Food Science and Technology
Microbiome-based environmental monitoring of a dairy processing facility highlights the challenges associated with low microbial-load samples
A. J. Mchugh, M. Yap, et al.
Dairy processing environments harbor microorganisms that can contaminate food before and during processing, including spoilage-associated and pathogenic species. Routine environmental monitoring typically relies on swabbing and agar plating, often using selective, phenotype-based assays that can yield high false positives and provide limited information about non-target species or overall community composition. DNA sequencing methods have been applied to dairy and environmental samples for taxonomic profiling and source tracking, revealing functional potential (including virulence and spoilage traits), but standard high-throughput metagenomics requires expensive instrumentation and expertise, limiting routine use in manufacturing. Portable sequencing devices (e.g., ONT MinION) offer potential for rapid, on-site analysis by less experienced personnel, and have been evaluated clinically against Illumina sequencing and culture-based methods, but not yet in food processing environmental monitoring. As a proof-of-concept, the authors first assessed MinION rapid sequencing for classifying a simple four-strain mock community of related, dairy-relevant spore-formers. They then compared ONT MinION and Illumina sequencing, alongside culture-based methods, to characterize microbiota from environmental swabs in a dairy processing facility. MinION-based approaches were broadly comparable to Illumina for species-level classification. However, high concentration and quality DNA input required for MinION was a significant limitation in this low-biomass setting, necessitating random amplification (MDA). Despite these constraints, the potential benefits of routine metagenomic monitoring in food processing environments were evident.

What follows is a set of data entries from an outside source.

theorem witness_CacheGatesAndMeters_2 :
    (∃ (s : State) (l : Fin 4096) (r : Req), s.Overlock ∧ s.Grants r true .STRM_TBL_CMD 0 0 ∧ s.on .STRM_TBL_STATUS_BUSY = false ∧ (s.igl l).tsw = none ∧ (s.igl l).stopAt = none ∧ bits s.tblData 127 96 ≤ 999999999 ∧ bit s.tblData 47 = false ∧ ((s.igl l).running = false ∨ bits s.tblData 61 59 = (s.igl l).dom) ∧ s.iglBad (iglOf (s.igl l) s.tblData) = false) ∧
    (∃ (s : State) (l : Fin 4096) (r : Req), s.Overlock ∧ s.Grants r true .STRM_TBL_CMD 0 0 ∧ s.on .STRM_TBL_STATUS_BUSY = false ∧ (s.igl l).tsw.isSome = true ∧ bits s.tblData 127 96 ≤ 999999999) ∧
    (∃ (s : State) (l : Fin 4096) (r : Req) (c : Cyc), s.Overlock ∧ s.Grants r true .STRM_TBL_CMD 0 0 ∧ s.on .STRM_TBL_STATUS_BUSY = false ∧ (s.igl l).tsw = none ∧ (s.igl l).stopAt = none ∧ (s.igl l).running = true ∧ bits s.tblData 127 96 ≤ 999999999 ∧ bit s.tblData 63 = false ∧ bits s.tblData 61 59 = (s.igl l).dom ∧ (iglOf (s.igl l) s.tblData).sched.cycleAt (s.voted (s.igl l).dom) = some c) ∧
    (∃ (s : State) (l : Fin 4096) (n : Nat), s.Overlock ∧ s.dev ≠ .off ∧ (s.igl l).tsw = some n ∧ n ≤ s.voted (s.igl l).dom ∧ (s.igl l).stopAt = none) ∧
    (∃ (s : State) (l : Fin 4096) (c : Cyc) (x : Span), s.Overlock ∧ s.dev ≠ .off ∧ (s.igl l).tsw = none ∧ (s.igl l).stopAt = none ∧ (s.igl l).spanAt (s.voted (s.igl l).dom) = some (c, x)) ∧
    (∃ (s : State), s.Overlock ∧ s.dev ≠ .off) ∧
    (∃ (s : State) (l : Fin 4096) (r : Req) (u : Nat) (y : IglSt), s.Overlock ∧ s.Grants r true .STRM_TBL_CMD 0 0 ∧ s.on .STRM_TBL_STATUS_BUSY = false ∧ (s.igl l).tsw = none ∧ (s.igl l).stopAt = some u ∧ s.voted (bits s.tblData 61 59) < u ∧ bits s.tblData 127 96 ≤ 999999999 ∧ bit s.tblData 47 = false ∧ ((s.igl l).running = false ∨ bits s.tblData 61 59 = (s.igl l).dom) ∧ s.iglBad (iglOf (s.igl l) s.tblData) = false ∧ y = { iglOf (s.igl l) s.tblData with tsw := some (switchTime (s.voted (bits s.tblData 61 59)) (timeOf (bits s.tblData 175 128) (bits s.tblData 127 96) 0) (bits s.tblData 95 64 * nsT)) }) :=
  ⟨⟨((z0.setTblData (100 * 2 ^ 64 + 2 ^ 48)).w .TPL_DOM_STATUS_STATE 0 3).setIgl 4095 { ents := [(256, 2 ^ 63 + 50)] }, 4095, .pf 0, by decide⟩,
   ⟨z0.setIgl 4095 { tsw := some 0 }, 4095, .pf 0, by decide⟩,
   ⟨(z0.setTblData (100 * 2 ^ 64)).setIgl 4095 { running := true, operCycle := 100 * nsT, operLen := 1, ents := [(0, 2 ^ 63 + 50)] }, 4095, .pf 0, ⟨0, (100 * nsT : Nat), [⟨0, 2 ^ 63 + 50, 0, (100 * nsT : Nat)⟩]⟩, by decide⟩,
   ⟨z0.setIgl 4095 { tsw := some 0 }, 4095, 0, by decide⟩,
   ⟨z0.setIgl 4095 { running := true, operCycle := 100 * nsT, operLen := 1, ents := [(0, 2 ^ 63 + 50)] }, 4095, ⟨0, (100 * nsT : Nat), [⟨0, 2 ^ 63 + 50, 0, (100 * nsT : Nat)⟩]⟩, ⟨0, 2 ^ 63 + 50, 0, (100 * nsT : Nat)⟩, by decide⟩,
   ⟨z0, by decide⟩,
   ⟨(((z0.setTblData (100 * 2 ^ 64 + 2 ^ 48)).w .TPL_DOM_STATUS_STATE 0 3).setIgl 4095 { running := true, stopAt := some 1000, ents := [(256, 2 ^ 63 + 50)] }), 4095, .pf 0, 1000, { iglOf ((((z0.setTblData (100 * 2 ^ 64 + 2 ^ 48)).w .TPL_DOM_STATUS_STATE 0 3).setIgl 4095 { running := true, stopAt := some 1000, ents := [(256, 2 ^ 63 + 50)] }).igl 4095) (((z0.setTblData (100 * 2 ^ 64 + 2 ^ 48)).w .TPL_DOM_STATUS_STATE 0 3).setIgl 4095 { running := true, stopAt := some 1000, ents := [(256, 2 ^ 63 + 50)] }).tblData with tsw := some (switchTime ((((z0.setTblData (100 * 2 ^ 64 + 2 ^ 48)).w .TPL_DOM_STATUS_STATE 0 3).setIgl 4095 { running := true, stopAt := some 1000, ents := [(256, 2 ^ 63 + 50)] }).voted (bits (((z0.setTblData (100 * 2 ^ 64 + 2 ^ 48)).w .TPL_DOM_STATUS_STATE 0 3).setIgl 4095 { running := true, stopAt := some 1000, ents := [(256, 2 ^ 63 + 50)] }).tblData 61 59)) (timeOf (bits (((z0.setTblData (100 * 2 ^ 64 + 2 ^ 48)).w .TPL_DOM_STATUS_STATE 0 3).setIgl 4095 { running := true, stopAt := some 1000, ents := [(256, 2 ^ 63 + 50)] }).tblData 175 128) (bits (((z0.setTblData (100 * 2 ^ 64 + 2 ^ 48)).w .TPL_DOM_STATUS_STATE 0 3).setIgl 4095 { running := true, stopAt := some 1000, ents := [(256, 2 ^ 63 + 50)] }).tblData 127 96) 0) (bits (((z0.setTblData (100 * 2 ^ 64 + 2 ^ 48)).w .TPL_DOM_STATUS_STATE 0 3).setIgl 4095 { running := true, stopAt := some 1000, ents := [(256, 2 ^ 63 + 50)] }).tblData 95 64 * nsT)) }, by decide⟩⟩

theorem witness_CacheGatesAndMeters_1 :
    (∃ (s : State) (r : Req), s.Overlock ∧ s.Grants r true .STRM_HASH_SEED 0 0 ∧ s.on .STRM_CTRL_RUN = false ∧ s.tableEmpty = true) ∧
    (∃ (s : State) (r : Req), s.Overlock ∧ s.Grants r true .STRM_HASH_SEED 0 0 ∧ (s.on .STRM_CTRL_RUN = true ∨ s.tableEmpty = false)) ∧
    (∃ (s : State), s.Overlock ∧ s.dev ≠ .off) ∧
    (∃ (s : State), s.Overlock ∧ s.dev ≠ .off ∧ s.dramless = false) ∧
    (∃ (s : State), s.Overlock ∧ s.dev ≠ .off) :=
  ⟨⟨z0, .pf 0, by decide⟩,
   ⟨z0.w .STRM_CTRL_RUN 0 1, .pf 0, by decide⟩,
   ⟨z0, by decide⟩,
   ⟨z0, by decide⟩,
   ⟨z0, by decide⟩⟩

theorem witness_Reception :
    (∃ (s : State) (p : Port), s.Overlock ∧ s.alive = true ∧ multidrop p = false ∧ s.linkState p ≠ 6) ∧
    (∃ (s : State) (p : Port) (d : List Byte), s.Overlock ∧ s.alive = true ∧ multidrop p = false ∧ s.linkState p = 6 ∧ 60 ≤ d.length ∧ d.length + 4 ≤ max 64 (min 9216 (s.fld .MAC_CFG_MAX_LEN p))) ∧
    (∃ (s : State) (p : Port) (d : List Byte) (a : Acct) (q : Nat), s.Overlock ∧ s.alive = true ∧ multidrop p = false ∧ s.linkState p = 6 ∧ 60 ≤ d.length ∧ d.length + 4 ≤ max 64 (min 9216 (s.fld .MAC_CFG_MAX_LEN p)) ∧ (parse d).etype ≠ 0x8808 ∧ s.toService p d false = false ∧ s.on .STRM_CTRL_RUN = true ∧ s.on .STRM_PORT_ID_CFG_A_EN p = false ∧ s.on .STRM_PORT_ID_CFG_B_EN p = false ∧ s.on .STRM_PORT_DEFAULT_METER_EN p = false ∧ s.hsrOwn p d = false ∧ bits (s.fld .STRM_PORT_DEFAULT_DEST p) 15 14 = 0 ∧ q = bits (s.fld .STRM_PORT_DEFAULT_DEST p) 10 4 * 128 + s.defaultTc p d * 16 + bits (s.fld .STRM_PORT_DEFAULT_DEST p) 3 0 ∧ s.admitTest q (cellsOf (d.length + 4)) (s.fld .STRM_PORT_DEFAULT_DP p) false = (.admitted, a)) ∧
    (∃ (s : State) (p : Port) (d : List Byte) (c : Fin 8), s.Overlock ∧ s.alive = true ∧ multidrop p = false ∧ s.linkState p = 6 ∧ 60 ≤ d.length ∧ d.length + 4 ≤ max 64 (min 9216 (s.fld .MAC_CFG_MAX_LEN p)) ∧ (parse d).etype = 0x8808 ∧ beNat (slice d 0 6) = 0x0180C2000001 ∧ be16 d (typeOff d + 2) = 1 ∧ s.pauseRxOk p = true ∧ 0 < be16 d (typeOff d + 4) ∧ s.isSched p c = false ∧ s.isPc p d = false) ∧
    (∃ (s : State) (p : Port) (d : List Byte), s.Overlock ∧ s.alive = true ∧ multidrop p = false ∧ s.linkState p = 6 ∧ 60 ≤ d.length ∧ d.length + 4 ≤ max 64 (min 9216 (s.fld .MAC_CFG_MAX_LEN p)) ∧ (parse d).etype ≠ 0x8808 ∧ s.toService p d false = true ∧ s.fld .STRM_PORT_ID_CFG_CTRL_LIMIT p ≤ (if (s.pt p).ctrlWin = s.ctrlWindow then (s.pt p).ctrlCount else 0)) ∧
    (∃ (s : State) (p : Port) (d : List Byte), s.Overlock ∧ s.alive = true ∧ multidrop p = false ∧ s.linkState p = 6 ∧ 60 ≤ d.length ∧ d.length + 4 ≤ max 64 (min 9216 (s.fld .MAC_CFG_MAX_LEN p)) ∧ (parse d).etype ≠ 0x8808 ∧ s.toService p d false = false ∧ s.on .STRM_CTRL_RUN = false) :=
  ⟨⟨z0, 125, by decide⟩,
   ⟨rxUp 125, 125, zs 60, by decide⟩,
   ⟨(rxUp 125).w .STRM_PORT_DEFAULT_DEST 125 0, 125, zs 60, .shared, 0, by decide⟩,
   ⟨(rxUp 125).w .MAC_CFG_FC_RX 125 1, 125, beBytes 6 0x0180C2000001 ++ zs 6 ++ beBytes 6 0x880800010064 ++ zs 42, 7, by decide⟩,
   ⟨({ rxUp 125 with strm := { svcAddr := [0] } }.w .STRM_PORT_ID_CFG_CTRL_LIMIT 125 0), 125, zs 60, by decide⟩,
   ⟨(rxUp 125).w .STRM_CTRL_RUN 0 0, 125, zs 60, by decide⟩⟩

theorem witness_IdentifiedAndMissedFrames :
    (∃ (s : State) (p : Port) (d : List Byte) (k : Nat × Nat) (i : Nat) (e : Nat) (a : Acct) (q : Nat), s.Overlock ∧ s.alive = true ∧ multidrop p = false ∧ s.on .STRM_CTRL_RUN = true ∧ s.linkState p = 6 ∧ 60 ≤ d.length ∧ d.length + 4 ≤ max 64 (min 9216 (s.fld .MAC_CFG_MAX_LEN p)) ∧ (parse d).etype ≠ 0x8808 ∧ s.toService p d false = false ∧ s.keysOf p d = ([k], false) ∧ (s.lookup1 (boltOf p) k).1 = .found i e ∧ s.filling (boltOf p) e = false ∧ s.hsrOwn p d = false ∧ bit e 501 = false ∧ bit e 502 = false ∧ bit e 503 = false ∧ bit e 504 = false ∧ bit e 506 = false ∧ bits e 429 428 = 0 ∧ s.mend.waiting = [] ∧ q = bits e 424 418 * 128 + bits e 413 411 * 16 + bits e 417 414 ∧ s.admitTest q (cellsOf (d.length + 4)) (bits e 379 378) false = (.admitted, a)) ∧
    (∃ (s : State) (p : Port) (d : List Byte) (k : Nat × Nat) (i : Nat) (e : Nat), s.Overlock ∧ s.alive = true ∧ multidrop p = false ∧ s.on .STRM_CTRL_RUN = true ∧ s.linkState p = 6 ∧ 60 ≤ d.length ∧ d.length + 4 ≤ max 64 (min 9216 (s.fld .MAC_CFG_MAX_LEN p)) ∧ (parse d).etype ≠ 0x8808 ∧ s.toService p d false = false ∧ s.keysOf p d = ([k], false) ∧ (s.lookup1 (boltOf p) k).1 = .found i e ∧ s.filling (boltOf p) e = false ∧ bit e 501 = true ∧ bits (s.strm.gate.get 0 (bits e 481 466)) 51 36 = 0 ∧ bit (s.strm.gate.get 0 (bits e 481 466)) 34 = false ∧ bit (s.strm.gate.get 0 (bits e 481 466)) 32 = true) ∧
    (∃ (s : State) (p : Port) (m : Missed) (i : Nat) (e : Nat) (a : Acct) (q : Nat), s.Overlock ∧ s.alive = true ∧ multidrop p = false ∧ s.on .STRM_CTRL_RUN = true ∧ s.strm.wait = [m] ∧ m.got = [] ∧ m.a.p = p.val ∧ s.thim.dramFailed = false ∧ (∀ k ∈ m.keys, s.keyBeyond k = false) ∧ (m.keys.findSome? fun k => s.missFind k) = some (i, e) ∧ s.hsrOwn p m.a.data = false ∧ bit e 501 = false ∧ bit e 502 = false ∧ bit e 503 = false ∧ bit e 504 = false ∧ bit e 506 = false ∧ bits e 429 428 = 0 ∧ s.mend.waiting = [] ∧ q = bits e 424 418 * 128 + bits e 413 411 * 16 + bits e 417 414 ∧ s.admitTest q (cellsOf (m.a.data.length + 4)) (bits e 379 378) false = (.admitted, a)) ∧
    (∃ (s : State) (p : Port) (m : Missed) (j : Fin 2) (k : Nat × Nat), s.Overlock ∧ s.alive = true ∧ multidrop p = false ∧ s.on .STRM_CTRL_RUN = true ∧ s.strm.wait = [m] ∧ m.got = [] ∧ m.keys[j.val]? = some k) ∧
    (∃ (s : State) (p : Port) (d : List Byte) (k : Nat × Nat) (i : Nat) (e : Nat), s.Overlock ∧ s.alive = true ∧ multidrop p = false ∧ s.on .STRM_CTRL_RUN = true ∧ s.linkState p = 6 ∧ 60 ≤ d.length ∧ d.length + 4 ≤ max 64 (min 9216 (s.fld .MAC_CFG_MAX_LEN p)) ∧ (parse d).etype ≠ 0x8808 ∧ s.toService p d false = false ∧ s.keysOf p d = ([k], false) ∧ (s.lookup1 (boltOf p) k).1 = .found i e ∧ s.filling (boltOf p) e = true ∧ s.missCells + cellsOf (d.length + 4) + s.fld .STRM_MISS_CFG_RSV_CELLS ≤ 16384) :=
  ⟨⟨((rxUp 125).w .STRM_PORT_ID_CFG_A_EN 125 1).setWays 7 (((rxUp 125).w .STRM_PORT_ID_CFG_A_EN 125 1).setOf (0, 0)) [⟨.entry, 9, (2 ^ 256 * 2 ^ 255), 0⟩], 125, zs 60, (0, 0), 9, (2 ^ 256 * 2 ^ 255), .shared, 0, by decide⟩,
   ⟨{ ((rxUp 125).w .STRM_PORT_ID_CFG_A_EN 125 1) with strm := { gate := [(0, 2 ^ 32)], slice := [(4096 * 7 + ((rxUp 125).w .STRM_PORT_ID_CFG_A_EN 125 1).setOf (0, 0), [⟨.entry, 9, (2 ^ 256 * 2 ^ 255) + (2 ^ 256 * 2 ^ 245), 0⟩])] } }, 125, zs 60, (0, 0), 9, (2 ^ 256 * 2 ^ 255) + (2 ^ 256 * 2 ^ 245), by decide⟩,
   ⟨{ (((rxUp 125).w .STRM_PORT_ID_CFG_A_EN 125 1).w .STRM_CTRL_DRAMLESS 0 1) with dma := { dramSize := 2 ^ 36 }, strm := { wait := [({ a := { p := 125, data := zs 60, tL := 0 }, keys := [(0, 0)] } : Missed)], slice := [(4096 * 7 + ((rxUp 125).w .STRM_PORT_ID_CFG_A_EN 125 1).setOf (0, 0), [⟨.entry, 9, (2 ^ 256 * 2 ^ 255), 0⟩])] } }, 125, ({ a := { p := 125, data := zs 60, tL := 0 }, keys := [(0, 0)] } : Missed), 9, (2 ^ 256 * 2 ^ 255), .shared, 0, by decide⟩,
   ⟨{ ((rxUp 125).w .STRM_PORT_ID_CFG_A_EN 125 1) with strm := { wait := [({ a := { p := 125, data := zs 60, tL := 0 }, keys := [(0, 0)] } : Missed)] } }, 125, ({ a := { p := 125, data := zs 60, tL := 0 }, keys := [(0, 0)] } : Missed), 0, (0, 0), by decide⟩,
   ⟨{ ((rxUp 125).w .STRM_PORT_ID_CFG_A_EN 125 1).setWays 7 (((rxUp 125).w .STRM_PORT_ID_CFG_A_EN 125 1).setOf (0, 0)) [⟨.entry, 9, (2 ^ 256 * 2 ^ 255), 0⟩] with strm := { (((rxUp 125).w .STRM_PORT_ID_CFG_A_EN 125 1).setWays 7 (((rxUp 125).w .STRM_PORT_ID_CFG_A_EN 125 1).setOf (0, 0)) [⟨.entry, 9, (2 ^ 256 * 2 ^ 255), 0⟩]).strm with wait := [({ a := { p := 125, data := zs 60, tL := 0 }, keys := [(0, 0)] } : Missed)] } }, 125, zs 60, (0, 0), 9, (2 ^ 256 * 2 ^ 255), by decide⟩⟩

theorem witness_SeamAssembly :
    (∃ (s : State) (p : Port) (bytes : List Byte), s.Overlock ∧ s.alive = true ∧ multidrop p = false ∧ s.linkState p = 6 ∧ s.on .SELV_PREEMPT_CFG_EN p = true ∧ (s.pt p).seam = none ∧ 60 ≤ bytes.length ∧ bytes.length ≤ 9212) ∧
    (∃ (s : State) (p : Port) (bytes : List Byte) (x : SeamSt) (n : Fin 4), s.Overlock ∧ s.alive = true ∧ multidrop p = false ∧ s.linkState p = 6 ∧ s.on .SELV_PREEMPT_CFG_EN p = true ∧ (s.pt p).seam = some x ∧ n.val = (x.count + 1) % 4 ∧ 60 ≤ bytes.length ∧ x.bytes.length + bytes.length ≤ 9212) ∧
    (∃ (s : State) (p : Port) (x : SeamSt) (n : Fin 4), s.Overlock ∧ s.alive = true ∧ multidrop p = false ∧ s.linkState p = 6 ∧ s.on .SELV_PREEMPT_CFG_EN p = true ∧ (s.pt p).seam = some x ∧ n.val ≠ (x.count + 1) % 4) ∧
    (∃ (s : State) (p : Port), s.Overlock ∧ s.alive = true ∧ multidrop p = false ∧ s.linkState p = 6 ∧ s.on .SELV_PREEMPT_CFG_EN p = false) ∧
    (∃ (s : State) (p : Port) (x : SeamSt), s.Overlock ∧ s.alive = true ∧ multidrop p = false ∧ (s.pt p).seam = some x ∧ x.lastL + 1000000 * nsT ≤ s.lNow) :=
  ⟨⟨((rxUp 125).w .SELV_PREEMPT_CFG_EN 125 1), 125, zs 9212, by decide +kernel⟩,
   ⟨((rxUp 125).w .SELV_PREEMPT_CFG_EN 125 1).updPt 125 fun x => { x with seam := some (⟨zs 60, 3, 0, 0, []⟩ : SeamSt) }, 125, zs 60, (⟨zs 60, 3, 0, 0, []⟩ : SeamSt), 0, by decide⟩,
   ⟨((rxUp 125).w .SELV_PREEMPT_CFG_EN 125 1).updPt 125 fun x => { x with seam := some (⟨zs 60, 3, 0, 0, []⟩ : SeamSt) }, 125, (⟨zs 60, 3, 0, 0, []⟩ : SeamSt), 1, by decide⟩,
   ⟨rxUp 125, 125, by decide⟩,
   ⟨(z0.updPt 125 fun x => { x with seam := some (⟨zs 60, 3, 0, 0, []⟩ : SeamSt) }).at' 1000000, 125, (⟨zs 60, 3, 0, 0, []⟩ : SeamSt), by decide⟩⟩

theorem witness_NoNumberPassesTwice :
    ∃ (x : Rcv) (n : Nat) (lost : Nat) (ooo : Bool) (y : Rcv), n < 2 ^ 16 ∧ x.recov < 2 ^ 16 ∧ x.judge n = (.pass lost ooo, y) :=
  ⟨({ cfg := 2 ^ 75 + 2 ^ 72 + 2 * 2 ^ 48 + 5 * 2 ^ 32 + 2 ^ 16 + 2 ^ 15, takeAny := true } : Rcv), 65535, 0, false, (Rcv.judge ({ cfg := 2 ^ 75 + 2 ^ 72 + 2 * 2 ^ 48 + 5 * 2 ^ 32 + 2 ^ 16 + 2 ^ 15, takeAny := true } : Rcv) 65535).2, by decide⟩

The introduction situates this work within several strands of prior research: (1) Limitations of culture-based monitoring in dairy processing environments, including reliance on selective media, potential for false positives, and lack of comprehensive community information. (2) Application of high-throughput metagenomic sequencing in dairy and environmental contexts for taxonomy, source tracking, and functional potential profiling, though adoption is hampered by cost, platform requirements, and bioinformatics expertise. (3) Emergence of portable long-read devices (ONT MinION) designed for ease-of-use, previously evaluated in clinical metagenomics to rapidly identify pathogens directly from samples and compared with Illumina sequencing outputs or culture-based analyses. Despite these advances, portable sequencing had not been systematically applied for environmental monitoring in food processing facilities. The study addresses this gap by benchmarking MinION against Illumina and culture-based methods in a real facility, and by examining biases introduced by pre-processing (MDA) and culturing.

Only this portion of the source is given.